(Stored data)
►

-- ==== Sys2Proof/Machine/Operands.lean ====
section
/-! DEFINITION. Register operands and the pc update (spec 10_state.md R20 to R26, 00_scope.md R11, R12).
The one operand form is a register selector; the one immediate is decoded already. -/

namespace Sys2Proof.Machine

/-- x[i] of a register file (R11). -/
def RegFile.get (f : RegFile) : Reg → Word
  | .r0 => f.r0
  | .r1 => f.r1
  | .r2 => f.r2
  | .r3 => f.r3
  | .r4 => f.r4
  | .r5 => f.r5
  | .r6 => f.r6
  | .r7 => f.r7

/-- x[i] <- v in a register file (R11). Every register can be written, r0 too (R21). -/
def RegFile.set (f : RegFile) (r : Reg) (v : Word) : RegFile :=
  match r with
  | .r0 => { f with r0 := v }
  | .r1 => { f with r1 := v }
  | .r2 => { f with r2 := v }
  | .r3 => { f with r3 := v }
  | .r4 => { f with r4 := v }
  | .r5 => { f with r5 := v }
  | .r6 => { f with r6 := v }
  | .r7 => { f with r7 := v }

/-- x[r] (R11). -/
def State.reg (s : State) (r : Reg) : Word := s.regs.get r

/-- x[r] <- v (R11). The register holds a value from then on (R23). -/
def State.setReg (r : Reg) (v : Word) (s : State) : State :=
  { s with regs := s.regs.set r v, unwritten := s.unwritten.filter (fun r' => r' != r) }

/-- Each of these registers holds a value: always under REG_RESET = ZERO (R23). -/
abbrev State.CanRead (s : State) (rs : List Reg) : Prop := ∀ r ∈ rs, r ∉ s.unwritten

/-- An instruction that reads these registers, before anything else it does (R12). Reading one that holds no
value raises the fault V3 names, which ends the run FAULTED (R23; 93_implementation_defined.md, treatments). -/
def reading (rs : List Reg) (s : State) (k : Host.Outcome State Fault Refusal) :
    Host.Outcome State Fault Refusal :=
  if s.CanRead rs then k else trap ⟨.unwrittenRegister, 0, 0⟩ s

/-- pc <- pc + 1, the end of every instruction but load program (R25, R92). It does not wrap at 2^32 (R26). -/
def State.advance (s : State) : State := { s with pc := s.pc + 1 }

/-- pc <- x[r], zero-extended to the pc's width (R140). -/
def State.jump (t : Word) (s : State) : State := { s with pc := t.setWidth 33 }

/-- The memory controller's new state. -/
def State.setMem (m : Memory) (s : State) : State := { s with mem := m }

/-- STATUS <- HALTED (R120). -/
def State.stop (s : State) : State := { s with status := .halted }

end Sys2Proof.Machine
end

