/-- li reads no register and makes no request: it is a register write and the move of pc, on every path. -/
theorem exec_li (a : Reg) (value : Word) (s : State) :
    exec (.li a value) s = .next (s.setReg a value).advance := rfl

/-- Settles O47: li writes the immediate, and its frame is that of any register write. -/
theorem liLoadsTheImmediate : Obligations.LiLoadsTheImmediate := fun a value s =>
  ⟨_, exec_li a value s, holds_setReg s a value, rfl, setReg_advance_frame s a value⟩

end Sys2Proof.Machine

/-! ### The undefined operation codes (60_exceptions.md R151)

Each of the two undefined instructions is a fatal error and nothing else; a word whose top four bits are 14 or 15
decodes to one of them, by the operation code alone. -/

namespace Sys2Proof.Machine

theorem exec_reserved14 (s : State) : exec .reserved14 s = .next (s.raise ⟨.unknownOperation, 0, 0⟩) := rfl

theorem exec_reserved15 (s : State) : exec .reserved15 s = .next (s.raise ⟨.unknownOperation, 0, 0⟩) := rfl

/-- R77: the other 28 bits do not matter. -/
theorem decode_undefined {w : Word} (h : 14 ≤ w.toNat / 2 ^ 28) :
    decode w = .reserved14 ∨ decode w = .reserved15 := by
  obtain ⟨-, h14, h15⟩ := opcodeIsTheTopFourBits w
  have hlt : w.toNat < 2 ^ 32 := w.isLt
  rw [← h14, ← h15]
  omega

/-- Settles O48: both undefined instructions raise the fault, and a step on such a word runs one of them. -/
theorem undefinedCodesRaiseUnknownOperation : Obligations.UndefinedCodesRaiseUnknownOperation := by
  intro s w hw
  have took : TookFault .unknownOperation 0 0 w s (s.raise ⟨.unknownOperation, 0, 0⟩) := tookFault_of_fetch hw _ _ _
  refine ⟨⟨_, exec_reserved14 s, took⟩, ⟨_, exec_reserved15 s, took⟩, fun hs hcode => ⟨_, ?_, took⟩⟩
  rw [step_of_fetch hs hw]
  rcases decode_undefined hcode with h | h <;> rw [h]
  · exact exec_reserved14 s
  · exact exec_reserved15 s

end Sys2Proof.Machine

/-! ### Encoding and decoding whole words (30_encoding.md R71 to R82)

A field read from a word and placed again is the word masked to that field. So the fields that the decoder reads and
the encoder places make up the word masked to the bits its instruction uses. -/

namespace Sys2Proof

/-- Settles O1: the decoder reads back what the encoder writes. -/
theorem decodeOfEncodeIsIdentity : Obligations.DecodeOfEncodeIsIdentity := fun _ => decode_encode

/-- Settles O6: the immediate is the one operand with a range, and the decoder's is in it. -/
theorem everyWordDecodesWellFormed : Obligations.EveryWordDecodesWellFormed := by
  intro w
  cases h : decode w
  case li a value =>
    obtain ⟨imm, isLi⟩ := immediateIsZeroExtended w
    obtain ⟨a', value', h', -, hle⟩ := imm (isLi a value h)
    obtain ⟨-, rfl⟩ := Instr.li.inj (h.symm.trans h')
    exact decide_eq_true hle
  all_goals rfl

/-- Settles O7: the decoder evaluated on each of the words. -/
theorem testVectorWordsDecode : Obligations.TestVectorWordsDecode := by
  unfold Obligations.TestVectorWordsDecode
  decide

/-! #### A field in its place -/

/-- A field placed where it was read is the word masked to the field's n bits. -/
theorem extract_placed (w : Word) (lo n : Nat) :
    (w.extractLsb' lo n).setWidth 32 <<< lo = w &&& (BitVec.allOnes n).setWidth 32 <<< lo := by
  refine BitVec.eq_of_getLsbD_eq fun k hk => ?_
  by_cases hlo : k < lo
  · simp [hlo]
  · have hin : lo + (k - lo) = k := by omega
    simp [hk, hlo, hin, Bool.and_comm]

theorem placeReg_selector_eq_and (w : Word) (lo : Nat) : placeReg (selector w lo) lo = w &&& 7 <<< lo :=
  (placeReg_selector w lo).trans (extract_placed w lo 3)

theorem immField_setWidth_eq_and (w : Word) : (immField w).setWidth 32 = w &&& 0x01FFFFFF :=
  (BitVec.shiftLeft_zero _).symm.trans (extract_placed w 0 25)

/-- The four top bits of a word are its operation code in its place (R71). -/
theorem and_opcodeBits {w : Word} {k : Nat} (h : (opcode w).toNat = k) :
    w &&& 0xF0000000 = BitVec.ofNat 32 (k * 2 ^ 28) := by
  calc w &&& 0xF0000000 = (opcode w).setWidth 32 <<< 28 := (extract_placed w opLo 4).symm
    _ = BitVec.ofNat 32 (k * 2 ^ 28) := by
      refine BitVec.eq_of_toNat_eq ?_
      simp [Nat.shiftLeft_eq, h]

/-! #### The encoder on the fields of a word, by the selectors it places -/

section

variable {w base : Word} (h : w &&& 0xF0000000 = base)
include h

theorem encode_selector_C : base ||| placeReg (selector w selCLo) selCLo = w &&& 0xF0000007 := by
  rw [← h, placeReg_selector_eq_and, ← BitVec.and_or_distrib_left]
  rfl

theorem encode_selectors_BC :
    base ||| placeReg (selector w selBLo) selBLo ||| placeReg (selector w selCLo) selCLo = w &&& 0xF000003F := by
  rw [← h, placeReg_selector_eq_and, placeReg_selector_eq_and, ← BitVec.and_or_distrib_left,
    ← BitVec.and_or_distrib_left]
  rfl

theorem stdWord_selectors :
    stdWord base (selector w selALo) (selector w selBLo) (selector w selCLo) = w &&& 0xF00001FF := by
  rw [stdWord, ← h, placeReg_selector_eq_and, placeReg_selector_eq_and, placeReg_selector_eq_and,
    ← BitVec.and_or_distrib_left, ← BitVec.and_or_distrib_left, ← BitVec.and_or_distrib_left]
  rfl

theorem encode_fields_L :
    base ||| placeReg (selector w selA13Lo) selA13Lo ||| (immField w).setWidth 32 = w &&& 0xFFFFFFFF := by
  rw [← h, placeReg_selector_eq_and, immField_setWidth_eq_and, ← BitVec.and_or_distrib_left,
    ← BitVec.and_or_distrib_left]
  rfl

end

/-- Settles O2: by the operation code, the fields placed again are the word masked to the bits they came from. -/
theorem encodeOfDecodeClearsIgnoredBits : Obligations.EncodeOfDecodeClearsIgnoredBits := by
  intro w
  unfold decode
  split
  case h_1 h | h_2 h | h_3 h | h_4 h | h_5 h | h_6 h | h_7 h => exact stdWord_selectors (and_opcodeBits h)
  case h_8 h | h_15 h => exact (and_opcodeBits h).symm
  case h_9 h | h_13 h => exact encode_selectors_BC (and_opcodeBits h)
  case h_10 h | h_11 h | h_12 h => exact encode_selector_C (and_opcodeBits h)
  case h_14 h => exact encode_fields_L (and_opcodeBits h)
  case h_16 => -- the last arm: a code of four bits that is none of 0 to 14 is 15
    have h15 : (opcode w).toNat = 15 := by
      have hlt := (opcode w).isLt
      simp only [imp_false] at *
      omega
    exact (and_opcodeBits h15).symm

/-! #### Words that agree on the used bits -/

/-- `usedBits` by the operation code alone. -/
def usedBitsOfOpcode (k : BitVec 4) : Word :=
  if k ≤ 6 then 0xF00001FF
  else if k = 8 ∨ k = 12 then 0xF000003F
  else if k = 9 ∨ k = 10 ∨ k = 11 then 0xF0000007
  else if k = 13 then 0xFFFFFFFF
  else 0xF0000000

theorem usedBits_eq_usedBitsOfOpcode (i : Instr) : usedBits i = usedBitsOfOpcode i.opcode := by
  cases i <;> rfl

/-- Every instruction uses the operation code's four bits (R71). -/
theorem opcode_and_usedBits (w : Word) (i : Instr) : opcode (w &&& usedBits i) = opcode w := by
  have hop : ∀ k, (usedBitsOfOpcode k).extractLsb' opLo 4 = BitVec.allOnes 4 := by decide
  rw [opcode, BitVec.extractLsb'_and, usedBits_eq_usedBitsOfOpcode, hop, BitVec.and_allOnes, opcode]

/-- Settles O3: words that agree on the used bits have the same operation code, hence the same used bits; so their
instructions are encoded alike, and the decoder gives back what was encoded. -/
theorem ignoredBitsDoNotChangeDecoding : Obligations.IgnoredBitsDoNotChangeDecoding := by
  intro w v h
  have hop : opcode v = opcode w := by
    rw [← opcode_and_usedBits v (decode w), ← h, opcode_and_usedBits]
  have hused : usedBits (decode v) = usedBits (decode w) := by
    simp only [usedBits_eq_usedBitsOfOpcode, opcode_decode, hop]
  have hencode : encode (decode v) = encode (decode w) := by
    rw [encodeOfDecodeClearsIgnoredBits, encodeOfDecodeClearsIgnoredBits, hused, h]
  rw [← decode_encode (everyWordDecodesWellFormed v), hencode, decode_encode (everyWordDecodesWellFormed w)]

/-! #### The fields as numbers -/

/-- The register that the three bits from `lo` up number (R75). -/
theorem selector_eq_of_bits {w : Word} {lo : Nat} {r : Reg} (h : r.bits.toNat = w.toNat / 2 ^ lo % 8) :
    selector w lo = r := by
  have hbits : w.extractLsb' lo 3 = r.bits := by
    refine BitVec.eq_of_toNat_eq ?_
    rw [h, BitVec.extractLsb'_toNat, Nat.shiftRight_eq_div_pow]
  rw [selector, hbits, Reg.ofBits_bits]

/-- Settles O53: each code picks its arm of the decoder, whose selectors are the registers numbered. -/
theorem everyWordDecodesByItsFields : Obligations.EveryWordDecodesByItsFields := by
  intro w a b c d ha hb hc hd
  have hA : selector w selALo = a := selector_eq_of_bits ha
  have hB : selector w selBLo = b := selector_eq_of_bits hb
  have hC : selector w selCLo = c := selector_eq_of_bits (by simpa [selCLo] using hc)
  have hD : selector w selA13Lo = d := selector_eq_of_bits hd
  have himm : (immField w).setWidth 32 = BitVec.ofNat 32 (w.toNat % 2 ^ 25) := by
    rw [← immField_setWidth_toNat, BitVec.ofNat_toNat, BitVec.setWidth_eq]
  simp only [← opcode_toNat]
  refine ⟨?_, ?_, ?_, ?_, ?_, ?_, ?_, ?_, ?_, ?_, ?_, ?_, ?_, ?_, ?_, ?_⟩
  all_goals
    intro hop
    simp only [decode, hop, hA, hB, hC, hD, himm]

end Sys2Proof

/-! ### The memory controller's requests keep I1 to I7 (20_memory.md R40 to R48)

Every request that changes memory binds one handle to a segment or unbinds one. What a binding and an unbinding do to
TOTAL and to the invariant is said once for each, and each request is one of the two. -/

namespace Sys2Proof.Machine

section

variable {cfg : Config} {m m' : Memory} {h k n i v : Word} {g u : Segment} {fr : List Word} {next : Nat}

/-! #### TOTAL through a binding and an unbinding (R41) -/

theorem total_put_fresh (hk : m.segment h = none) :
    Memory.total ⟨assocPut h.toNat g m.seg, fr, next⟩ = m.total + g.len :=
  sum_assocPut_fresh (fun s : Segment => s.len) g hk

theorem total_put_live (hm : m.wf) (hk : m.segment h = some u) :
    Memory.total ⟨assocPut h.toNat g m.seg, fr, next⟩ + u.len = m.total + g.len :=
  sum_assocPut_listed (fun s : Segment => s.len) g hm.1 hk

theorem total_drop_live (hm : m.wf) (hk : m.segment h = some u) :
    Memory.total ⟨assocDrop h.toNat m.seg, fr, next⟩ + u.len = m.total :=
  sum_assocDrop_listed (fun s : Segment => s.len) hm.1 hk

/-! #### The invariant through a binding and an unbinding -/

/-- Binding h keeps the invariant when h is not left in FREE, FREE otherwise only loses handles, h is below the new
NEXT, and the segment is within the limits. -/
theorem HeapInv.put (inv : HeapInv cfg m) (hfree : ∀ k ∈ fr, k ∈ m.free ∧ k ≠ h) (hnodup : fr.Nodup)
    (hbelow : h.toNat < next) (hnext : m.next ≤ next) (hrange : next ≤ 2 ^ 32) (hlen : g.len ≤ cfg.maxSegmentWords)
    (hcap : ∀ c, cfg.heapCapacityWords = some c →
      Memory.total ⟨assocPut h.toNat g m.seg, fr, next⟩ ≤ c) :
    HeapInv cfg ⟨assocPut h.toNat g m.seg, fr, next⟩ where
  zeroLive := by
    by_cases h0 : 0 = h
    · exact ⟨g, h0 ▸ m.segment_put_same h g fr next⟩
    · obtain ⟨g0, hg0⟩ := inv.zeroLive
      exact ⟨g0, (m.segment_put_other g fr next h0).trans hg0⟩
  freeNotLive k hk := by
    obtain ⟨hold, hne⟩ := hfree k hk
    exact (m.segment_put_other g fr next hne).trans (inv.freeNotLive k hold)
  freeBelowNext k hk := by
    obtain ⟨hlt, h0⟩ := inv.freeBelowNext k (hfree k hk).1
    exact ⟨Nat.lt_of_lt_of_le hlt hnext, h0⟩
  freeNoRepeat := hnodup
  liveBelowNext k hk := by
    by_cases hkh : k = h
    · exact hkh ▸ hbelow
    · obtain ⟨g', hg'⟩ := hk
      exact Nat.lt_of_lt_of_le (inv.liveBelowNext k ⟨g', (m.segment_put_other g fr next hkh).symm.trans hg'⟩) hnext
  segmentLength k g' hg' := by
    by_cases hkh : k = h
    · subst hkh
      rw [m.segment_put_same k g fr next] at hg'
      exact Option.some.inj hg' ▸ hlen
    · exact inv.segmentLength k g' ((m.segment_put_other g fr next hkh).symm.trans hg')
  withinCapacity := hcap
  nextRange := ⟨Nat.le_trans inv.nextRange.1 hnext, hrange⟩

◄

:: WORK ORDER ::
The entries above hold the needed span. Transcribe exactly the lines from the one with "rw [selector, hbits, Reg.ofBits_bits]" to the one with "unbinding (R41) -/", both included.

:: EXERCISE ANSWER ::
  rw [selector, hbits, Reg.ofBits_bits]

/-- Settles O53: each code picks its arm of the decoder, whose selectors are the registers numbered. -/
theorem everyWordDecodesByItsFields : Obligations.EveryWordDecodesByItsFields := by
  intro w a b c d ha hb hc hd
  have hA : selector w selALo = a := selector_eq_of_bits ha
  have hB : selector w selBLo = b := selector_eq_of_bits hb
  have hC : selector w selCLo = c := selector_eq_of_bits (by simpa [selCLo] using hc)
  have hD : selector w selA13Lo = d := selector_eq_of_bits hd
  have himm : (immField w).setWidth 32 = BitVec.ofNat 32 (w.toNat % 2 ^ 25) := by
    rw [← immField_setWidth_toNat, BitVec.ofNat_toNat, BitVec.setWidth_eq]
  simp only [← opcode_toNat]
  refine ⟨?_, ?_, ?_, ?_, ?_, ?_, ?_, ?_, ?_, ?_, ?_, ?_, ?_, ?_, ?_, ?_⟩
  all_goals
    intro hop
    simp only [decode, hop, hA, hB, hC, hD, himm]

end Sys2Proof

/-! ### The memory controller's requests keep I1 to I7 (20_memory.md R40 to R48)

Every request that changes memory binds one handle to a segment or unbinds one. What a binding and an unbinding do to
TOTAL and to the invariant is said once for each, and each request is one of the two. -/

namespace Sys2Proof.Machine

section

variable {cfg : Config} {m m' : Memory} {h k n i v : Word} {g u : Segment} {fr : List Word} {next : Nat}

/-! #### TOTAL through a binding and an unbinding (R41) -/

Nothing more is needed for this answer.